Exercise prompt
Go through the records and report each line in which the word "true" occurs.
Given data Start Marker
/-- The power controller at reset (R420, R421). -/
def Pwr.reset : Pwr :=
  { mgtCap := 1800, hostCap := 1800, brakeCap := 600, gateEn := false, boostEn := true, fixedFreq := false, prio := 0,
    live := 0, limit := 16384, sagStage := 0, sagPrev := 0, vinMv := 1800, railStage := 0, linkHold := false,
    holdColls := [], holdAlloc := 0, brake := false, capLimited := false, railLimited := false, calOk := false,
    calRuns := 0, estLink := 0, estMemory := 0, estCompute := 0, estVaux := 0, allocLink := 0, allocMemory := 0, allocCompute := 0,
    budget := 0, ceilMhz := 1500, throttle := 0, demLink := 0, tlmBase := 0, tlmEn := false, tlmLog2 := 4, tlmSeq := 0,
    weights := [1000000, 1000000, 1000000], wakes := [], tokens := [], vaux := false, vin := false, vbyp := false,
    vdd := false, vpp := false, duneOn := 0, refclk := true }

/-- A sensor at reset (R452). -/
def SensorSt.reset : SensorSt :=
  { state := 0, pred := 0, mean := 0, recent := [], off := 0, near := 0, emerg := false }

/-- Thermal control of an island at reset (R452). -/
def IslandSt.reset : IslandSt :=
  { peak := 0, src := 0, duty := 64, ceilMhz := 1800, cool := 0, pairOff := false, pairNear := 0 }

/-- A tier quota at reset (R452). -/
def QuotaSt.reset : QuotaSt := { quota := 16, cool := 0, zero := false }

/-- A residual band at reset (R452). -/
def WadiSt.reset : WadiSt := { resid := 0, marked := 0, qMeas := 0, above := 0, below := 0, near := 0, half := false }

/-- The thermal controller at reset (R451; no flow limit before the first estimate, log 2). -/
def Thm.reset : Thm :=
  { flowNom := 2200, duneTgt := 88, ergTgt := 100, cp := 4150, shares := [20, 35, 30, 15], trayEn := false,
    flowAddr := 0x4A, outletAddr := 0x49, inletAddr := 0x48, flowState := 0, trip := false, emerg := false,
    flowStale := false, inletStale := false, cfgReject := false, pFlow := 1800, flow := 0, outlet := 0, inlet := 0,
    flows := [], lostPin := false, lostLow := false, islands := [], quotas := [], sensors := [], wadi := [],
    nodes := [], peaks := [], evals := 0, flowCeil := 1800, flowDuty := 64, flowLive := 32768, marked := [], window := [] }

/-- No stress test run (R478). -/
def Stress.reset : Stress :=
  { corners := 0x1F, row := 0, col := 0, heightM1 := 0, widthM1 := 0, state := 0, reject := 0, corner := 0, left := [],
    cores := [], failed := [], skipped := [], results := [] }

/-- ERR_ registers at reset (R478; log 2 where the table gives none). -/
def Err.reset : Err :=
  { thresh := 16, chkEn := false, chkParity := false, chkBusy := false, chkAddr := 0, chkPoison := 0,
    chkData := List.replicate 16 0, chkCb := List.replicate 16 0, tables := [], summary := [],
    stress := Stress.reset }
Given data End Marker
Solution to this exercise
  { mgtCap := 1800, hostCap := 1800, brakeCap := 600, gateEn := false, boostEn := true, fixedFreq := false, prio := 0,
    vdd := false, vpp := false, duneOn := 0, refclk := true }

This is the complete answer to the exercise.